I'm pretty sure I can solve this, it seems like stack on a ComponentVector isn't behaving as expected

linusheck · 2023-08-12T08:30:18Z

Zygote has a bug here that's easy to workaround:

using Lux, Zygote, DifferentialEquations, ComponentArrays, Random, SciMLSensitivity, LinearAlgebra

p = [1.5, 1.0, 3.0, 1.0]
m = 2

function f(u, p, t)
    dx = p[1] * u[1] - p[2] * u[1] * u[2] * t
    dy = -p[3] * u[2] + t * p[4] * u[1] * u[2]
    [dx, dy]
end
Random.seed!(434988934)
y = rand(m)
λ = rand(m)
t = rand()

dW = rand(m)


dgrad = zeros(length(p),m)
dλ = zeros(m,m)
dy = zeros(m)

for i in 1:m
    _dy, back = Zygote.pullback(y, p) do u, p
        f(u, p, t)[i]
    end
    tmp1, tmp2 = back(λ[i])
    dgrad[:, i] .= vec(tmp2)
    dλ[:, i] .= vec(tmp1)
    dy[i] = _dy
end

dy2, back = Zygote.pullback(y, p) do u, p
    f(u, p, t)
end
out = [back(x) for x in eachcol(Diagonal(λ))]

dgrad == stack(last.(out)) # true
dλ == stack(first.(out)) # true

seems like this workaround doesn't work on gpus as eachcol(Diagonal(...)) and every alternative I've tried doesn't work with CUDA

linusheck · 2023-08-12T10:05:35Z

Zygote has a bug here

What is the bug exactly? Can we fix it? This workaround is O(n^2)

linusheck · 2023-08-12T10:14:50Z

< deleted because I had an incorrect theory here - see below >

linusheck · 2023-08-13T18:15:24Z

hmmm BUT we need to perturb this correctly with the noise. I can't get behind how torchsde / diffrax are doing this right now...

linusheck · 2023-08-14T06:10:54Z

In torchsde, they never actually define g in the adjoint SDE, only define g_prod which is the product between g and the noise. So compare the implementation for EulerHeun:

integrator.f(ftmp1,uprev,p,t)
integrator.g(gtmp1,uprev,p,t)

if is_diagonal_noise(integrator.sol.prob)
  @.. nrtmp=gtmp1*W.dW
else
  mul!(nrtmp,gtmp1,W.dW)
end

Python:

f, g_prod = self.sde.f_and_g_prod(t0, y0, I_k)

y_prime = y0 + g_prod

g_prod_prime = self.sde.g_prod(t1, y_prime, I_k)
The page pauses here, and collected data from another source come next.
-- ==== Sys2Proof/Machine/Faults.lean ====
section
/-! DEFINITION. Stops and continuations: the fault stop, its record and disposition (R396 to R406), abandonment (R34,
R79), pre-emption (R47, R407), the orders of tret (R314), and entering a halt (R361, R362). -/

namespace Sys2Proof.Machine

/-- The firing a planned step names. -/
def planOf (i : Instr) : Option Nat :=
  match i with
  | .firingInsert f => some f
  | .releaseNotice f => some f
  | .tryResult f => some f
  | .reservation f => some f
  | .reservationRetry f => some f
  | .displacementNotice f _ => some f
  | .ticketedTryRetry f => some f
  | .roundResolve f => some f
  | .roundTryRetry f => some f
  | .placement f => some f
  | .footprintResident f => some f
  | .preciseResume f => some f
  | .faultRecordWrite f => some f
  | .tandemStart f => some f
  | _ => none

/-- The next instruction of a firing on a core. -/
def Firing.nextPc (f : Firing) : Nat := if f.stage == .running then f.pc else f.entry

namespace State

/-- A firing is gone: no step that names it will happen, and no core keeps it. -/
def forget (s : State) (key : Nat) : State :=
  { s with
    firings := s.firings.del key
    agenda := s.agenda.filter (fun e => planOf e.2 != some key)
    cores := s.cores.map (fun e => (e.1, { e.2 with
      slot := if e.2.slot == some key then none else e.2.slot
      stage := if e.2.stage == some key then none else e.2.stage
      kept := (e.2.kept.filter (fun k => k.1 != key)).map (fun k => (k.1, k.2.filter (· != key)))
      spawnq := e.2.spawnq.filter (· != key) })) }

/-- No core kept for a tandem waits for a firing any more (R123). -/
def clearWait (s : State) (key : Nat) : State :=
  { s with cores := s.cores.map (fun e => (e.1, { e.2 with kept := e.2.kept.map (fun k => (k.1, k.2.filter (· != key))) })) }

/-- The forks that have moved from the spill area into the spawn channel of a core (R60, R318). -/
def settleForks (s : State) (c : Nat) : State :=
  ((s.core c).spawnq.take (s.die (dieOf c)).spawnq).foldl (fun s k =>
    match s.fir? k with
    | some f => if f.spilled then s.setFir { f with spilled := false } else s
    | none => s) s

/-- A context that has no Ready firing yields the rest of its share at once (R59). -/
def dryShare (s : State) (d x : Nat) : State :=
  let q := s.die d
  if q.lastCtx = x && (s.readyOf d x).isEmpty then s.setDie d { q with popsTaken := 256 } else s

/-- A core may qualify for what waits in Placing on its die: each is placed if it can be (R50, R63). -/
def rePlace (s : State) (d : Nat) : State :=
  s.firings.foldl (fun s e =>
    if e.2.stage == .placing && e.2.die == d then s.planNow (.placement e.1) else s) s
y1 = y0 + dt * f + (g_prod + g_prod_prime) * 0.5

So Python has this more generic gprod and this is used to avoid computing the large matrix. Somehow Julia needs this as well, otherwise we can't train any diagonal SDEs efficiently. But the assumption that we compute g seems pretty deeply nestled into the library.

linusheck · 2023-09-09T14:09:40Z

update: there's a trivial solution!!

  # how to multiply tmp2 with dW such that dgrad * dW  ==  tmp2 (*) dW?
  # how to multiply tmp1 with dW such that dλ * dW  ==  tmp1 (*) dW?

don't compute dgrad- move the multiplication with dW into the vjp. that's it

my comments about paramnoisemixing are not important, noisemixing has nothing to do with this, it just works. but the solver implementation hurdle is still relevant.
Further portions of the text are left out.